-- ==== Sys2Proof/Machine/Anchors.lean ====
section
/-! DEFINITION. The Anchor Store's commands and their completions (chapter 9). -/

namespace Sys2Proof.Machine

/-- The index byte of an anchor command. -/
def anchorIndexByte (c : CommandCopy) : Byte := byteAt c.block 0x00

/-- The index and the anchor's state, reported by a refused anchor command; state zero when there is no such anchor
(R179, R181; assumption 13). -/
def anchorReport (c : CommandCopy) (s : State) : List Byte :=
  [anchorIndexByte c, ((indexAt c.block 0x00 8).map fun a => anchorStateByte (s.anchor a).state).getD 0]

/-- The anchor key a PROGRAM_ANCHOR carries (Table 10-7 note). -/
def carriedKey (c : CommandCopy) : AnchorKey := wordAt c.block 0x20 32 256

/-- Give an anchor a state, a key and no open write. -/
def closeAnchor (a : AnchorNo) (x : AnchorState) (key : Option AnchorKey) (s : State) : State :=
  s.setAnchor a { state := x, key := key, openWrite := none }

/-- Open a write on an anchor; its recorded state stands until the write is closed (R179, R181, R182). -/
def openAnchor (a : AnchorNo) (w : AnchorWrite) (s : State) : State :=
  s.setAnchor a { s.anchor a with openWrite := some w }

/-! ## PROGRAM_ANCHOR -/

/-- Check 3 of PROGRAM_ANCHOR, and the opening of the write (R179). -/
def programStart (c : CommandCopy) (a : AnchorNo) (s : State) : State :=
  if (s.anchor a).state = .blank then { openAnchor a .programming s with unit := .programming a }
  else post c .anchorUsed (anchorReport c s) s

/-- PROGRAM_ANCHOR at its Start (R179). -/
def runProgramAnchor (c : CommandCopy) (s : State) : State :=
  guarded c (anchorReport c s) (fun s =>
    match indexAt c.block 0x00 8 with
    | none => post c .badField (anchorReport c s) s
    | some a => if carriedKey c = 0 then post c .badField (anchorReport c s) s else programStart c a s) s

/-- The key bytes discarded in the copy and zeroed in the Command Block (R180; assumption 29). -/
def wipeKey (c : CommandCopy) (s : State) : State :=
  { s with copy := some { c with block := zeroBytes c.block 0x20 32 }, commandBlock := zeroBytes s.commandBlock 0x20 32 }

/-- The completion of a programming write, by the key read back (R180; assumption 14). -/
def finishProgram (c : CommandCopy) (a : AnchorNo) (readBack : Option AnchorKey) (s : State) : State :=
  if readBack = some (carriedKey c) then
    post c .done [anchorIndexByte c, anchorStateByte .programmed]
      (wipeKey c (closeAnchor a .programmed (some (carriedKey c)) s))
  else
    post c .anchorFailed [anchorIndexByte c, anchorStateByte .defective] (wipeKey c (closeAnchor a .defective none s))

/-- ANCHOR_PROGRAM_COMPLETE, while a programming write is open (R180). -/
def completeProgram (readBack : Option AnchorKey) (s : State) : State :=
  match s.unit, s.copy with
  | .programming a, some c => finishProgram c a readBack s
  | _, _ => s

/-! ## REVOKE_ANCHOR -/

/-- Check 3 of REVOKE_ANCHOR, and the opening of the write (R181). -/
def revokeStart (c : CommandCopy) (a : AnchorNo) (s : State) : State :=
  if (s.anchor a).state = .programmed then { openAnchor a .revoking s with unit := .revoking a }
  else post c .badState (anchorReport c s) s

/-- REVOKE_ANCHOR at its Start (R181). -/
def runRevokeAnchor (c : CommandCopy) (s : State) : State :=
  guarded c (anchorReport c s) (fun s =>
    match indexAt c.block 0x00 8 with
    | none => post c .badField (anchorReport c s) s
    | some a => revokeStart c a s) s

/-- The completion of a revoke write, by the state read back: REVOKED with the key erased, or DEFECTIVE; DONE in both
cases (R181; assumption 14). -/
def finishRevoke (c : CommandCopy) (a : AnchorNo) (readBack : AnchorState) (s : State) : State :=
  if readBack = .revoked then
    post c .done [anchorIndexByte c, anchorStateByte .revoked] (closeAnchor a .revoked none s)
  else
    post c .done [anchorIndexByte c, anchorStateByte .defective] (closeAnchor a .defective (s.anchor a).key s)

/-- ANCHOR_REVOKE_COMPLETE, while a revoke write is open (R181). -/
def completeRevoke (readBack : AnchorState) (s : State) : State :=
  match s.unit, s.copy with
  | .revoking a, some c => finishRevoke c a readBack s
  | _, _ => s

/-! ## READ_ANCHOR_STATE and the start-up scan -/

/-- READ_ANCHOR_STATE: the state of each anchor, in index order (R183, Table 10-11). -/
def runReadAnchorState (c : CommandCopy) (s : State) : State :=
  post c .done (s.anchors.toList.map fun x => anchorStateByte x.state) s

/-- The start-up scan of one anchor: an open programming write makes it DEFECTIVE, an open revoke write leaves it
PROGRAMMED, and the write is closed (R182; assumption 14). -/
def scanAnchor (x : Anchor) : Anchor :=
  match x.openWrite with
  | some .programming => { state := .defective, key := none, openWrite := none }
  | some .revoking => { x with openWrite := none }
  | none => x

/-! ## The steps -/

/-- PROGRAM_ANCHOR: 28h written to Start. -/
def execProgramAnchor (s : State) : Host.Outcome State Fault Refusal := .next (writeStart 0x28 runProgramAnchor s)

/-- ANCHOR_PROGRAM_COMPLETE (R180). -/
def execAnchorProgramComplete (readBack : Option AnchorKey) (s : State) : Host.Outcome State Fault Refusal :=
  .next (whenRunning (completeProgram readBack) s)

/-- REVOKE_ANCHOR: 29h written to Start. -/
def execRevokeAnchor (s : State) : Host.Outcome State Fault Refusal := .next (writeStart 0x29 runRevokeAnchor s)

/-- ANCHOR_REVOKE_COMPLETE (R181). -/
def execAnchorRevokeComplete (readBack : AnchorState) (s : State) : Host.Outcome State Fault Refusal :=
  .next (whenRunning (completeRevoke readBack) s)

/-- READ_ANCHOR_STATE: 2Ah written to Start. -/
def execReadAnchorState (s : State) : Host.Outcome State Fault Refusal :=
  .next (writeStart 0x2A runReadAnchorState s)

end Sys2Proof.Machine
end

*What this task involves*.
Beginning with the line that has "ANCHOR_REVOKE_COMPLETE (R181). -/", set down every line of the entries above through the final one, unchanged.

*Answer to the exercise*.
/-- ANCHOR_REVOKE_COMPLETE (R181). -/
def execAnchorRevokeComplete (readBack : AnchorState) (s : State) : Host.Outcome State Fault Refusal :=
  .next (whenRunning (completeRevoke readBack) s)

/-- READ_ANCHOR_STATE: 2Ah written to Start. -/
def execReadAnchorState (s : State) : Host.Outcome State Fault Refusal :=
  .next (writeStart 0x2A runReadAnchorState s)

end Sys2Proof.Machine
end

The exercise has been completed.